## About this exercise:
Go through the listing and pick out each line with the word "ofBytes" in it.

## Given entries:

——

-- ==== Sys2Proof/Machine/Fabric.lean ====
section
/-! DEFINITION. The receiving side of the fabric: frames, remote requests and their answers, and the states of the ports
(R447 to R471). -/

namespace Sys2Proof.Machine

/-! ### Ends of operations that waited for another module -/

/-- Ends an operation from outside its own commands. -/
def endOp (e0 : Entry) (st : Nat) (c : Chip) : Chip :=
  let e := { curEntry c e0 with acks := [], asked := false }
  let c := dropRequests e.id (setEntry e c)
  if e.phase = .done then c else
  match dClass e.desc with
  | 3 => if dOpcode e.desc ≤ 2 then segEnd e st c else attEnd e st c
  | 5 | 11 => codEnd e st c
  | 6 => collStop e st (collD e.desc).gq 0 c
  | _ => finish e st c

/-- Ends an operation whose remote or CXL access failed; a stack access with no answer also sets remote_fail (R245). -/
def failAccess (e : Entry) (st : Nat) (c : Chip) : Chip :=
  endOp e st (if dClass e.desc = 11 && st = 0x0F then codRaise e 3 c else c)

/-- Clears `asked` once no read of the entry is outstanding. -/
def settleAsked (id : Nat) (c : Chip) : Chip :=
  match entryOf c id with
  | some e =>
    let open_ := (c.fab.remotes.any fun r => r.entry = id && r.type == .read) || c.cxl.uios.any fun u => u.entry = id && u.read
    if open_ then c else setEntry { e with asked := false } c
  | none => c

def remoteOf (c : Chip) (tag : Nat) : Option Remote := c.fab.remotes.find? (·.tag = tag)
def dropRemote (tag : Nat) (c : Chip) : Chip := { c with fab := { c.fab with remotes := c.fab.remotes.filter (·.tag != tag) } }

/-- A request has its final answer: the entry waits for one less. -/
def answered (r : Remote) (c : Chip) : Chip :=
  let c := dropRemote r.tag c
  match entryOf c r.entry with
  | some e => setEntry { e with acks := e.acks.erase r.tag } c
  | none => c

/-- Status of a refused request (R466): ACCESS, UNCORRECTABLE, or ACCESS for MISROUTE. -/
def refusalStatus (ack : Nat) : Nat := if ack = 3 then 0x0B else 0x0E

/-- A refusing answer: NOT_READY waits for its resend (R466), any other ends the operation. -/
def refusedAnswer (r : Remote) (status : Nat) (c : Chip) : Chip :=
  if status = 1 then
    { c with fab := { c.fab with remotes := c.fab.remotes.map fun x => if x.tag = r.tag then { x with notReady := true } else x } }
  else
    match entryOf c r.entry with
    | some e => failAccess e (refusalStatus status) (dropRemote r.tag c)
    | none => dropRemote r.tag c

/-- ACK (R466). -/
def onAck (_ : Mgt) (p : Packet) (c : Chip) : Chip :=
  match remoteOf c p.tag.toNat with
  | none => c
  | some r =>
    let st := ofBytes (p.body.take 1)
    if st != 0 then refusedAnswer r st c
    else if r.type == .read then c
    else
      let c := answered r c
      match entryOf c r.entry with
      | some e => if r.type == .flag && dClass e.desc = 7 then finish e 0 c else c
      | none => c

/-- READ_DATA (R464). -/
def onReadData (_ : Mgt) (p : Packet) (c : Chip) : Chip :=
  match remoteOf c p.tag.toNat with
  | none => c
  | some r =>
    let st := ofBytes (p.body.take 1)
    if r.type != .read then c
    else if st != 0 then refusedAnswer r st c
    else if p.poison then refusedAnswer r 3 c
    else
      let c := answered r c
      match entryOf c r.entry with
      | some e =>
        let data := ((p.body.drop 16).take r.len).zipIdx.map fun (b, i) => (remoteKey (r.addr + i), b)
        landAhead e.id (settleAsked e.id (setEntry { e with ext := e.ext ++ data } c))
      | none => c

/-- NOT_READY_RESEND (R466). -/
def resendRequest (m : Mgt) (tag : Nat) (c : Chip) : Chip :=
  match remoteOf c tag with
  | some r =>
    if !r.notReady then c else
    let port := if (c.port r.port).state = 3 then r.port else
      if r.type == .flag then (activePorts c).headD 16 else requestPort c r.dest r.addr
    let r := { r with notReady := false, port := port }
    sendRemote m r { c with fab := { c.fab with remotes := c.fab.remotes.map fun x => if x.tag = tag then r else x } }
  | none => c

/-- A request with no final answer after 5 ms (R438, R466). -/
def requestTimeout (flag : Bool) (tag : Nat) (c : Chip) : Chip :=
  match remoteOf c tag with
  | some r =>
    if (r.type == .flag) != flag then c else
    match entryOf c r.entry with
    | some e => failAccess e 0x0F (dropRemote tag c)
    | none => dropRemote tag c
  | none => c

/-! ### Requests received (R420, R460, R463, R465) -/

def Fab.win (f : Fab) (i : Nat) : FabWin := fget ⟨0, 0, 0, 0, false, false⟩ f.wins i

/-- Whether a window lets a remote access through (R465). -/
def windowLets (c : Chip) (src addr len : Nat) (write : Bool) : Bool :=
  (List.range 16).any fun i =>
    let w := c.fab.win i
    (if write then w.writeEn else w.readEn) && decide (w.base.toNat ≤ addr) && decide (addr + len ≤ w.limit.toNat) &&
      decide (w.rankLo.toNat ≤ src) && decide (src ≤ w.rankHi.toNat)

/-- A packet for another rank is answered MISROUTE and counted (R463). -/
def misroute (m : Mgt) (p : Packet) (c : Chip) : Chip :=
  let c := raiseIf (ctrWraps c.fab.misroute 1) .fab 4 c
  let c := { c with fab := { c.fab with misroute := ctrAdd c.fab.misroute 1 } }
  answer m .ack p (ackBody 4 0) (raise .fab 3 c)

/-- Whether requests are answered NOT_READY: before Ready, after a failed start-up and during a compute reset (R460, R508). -/
def notReady (m : Mgt) : Bool := !m.ready || m.failed || m.computeReset

/-- The module-wide entry of a request to memory: NOT_READY, MISROUTE and ACCESS, then `f` (R460, R463, R465). -/
def admitRequest (m : Mgt) (write : Bool) (p : Packet) (f : Nat → Nat → Chip → Chip) (c : Chip) : Chip :=
  let addr := ofBytes (p.body.take 8)
  let len := ofBytes ((p.body.drop 8).take 4)
  if notReady m then answer m .ack p (ackBody 1 0) c
  else if !m.rankValid || p.dest ≠ m.rank then misroute m p c
  else if !windowLets c p.src.toNat addr len write || len = 0 || 4096 < len || inWindow addr || isOuter addr ||
      !accessible c addr len write then
    answer m .ack p (ackBody 2 0) c
  else if trackedIn c addr len ≠ [] then
    sendSnoops (trackedIn c addr len)
      { c with fab := { c.fab with held := c.fab.held ++ [(if write then .write else .read, p)] } }
  else f addr len c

——

## Written answer:
    let st := ofBytes (p.body.take 1)
    let st := ofBytes (p.body.take 1)
  let addr := ofBytes (p.body.take 8)
  let len := ofBytes ((p.body.drop 8).take 4)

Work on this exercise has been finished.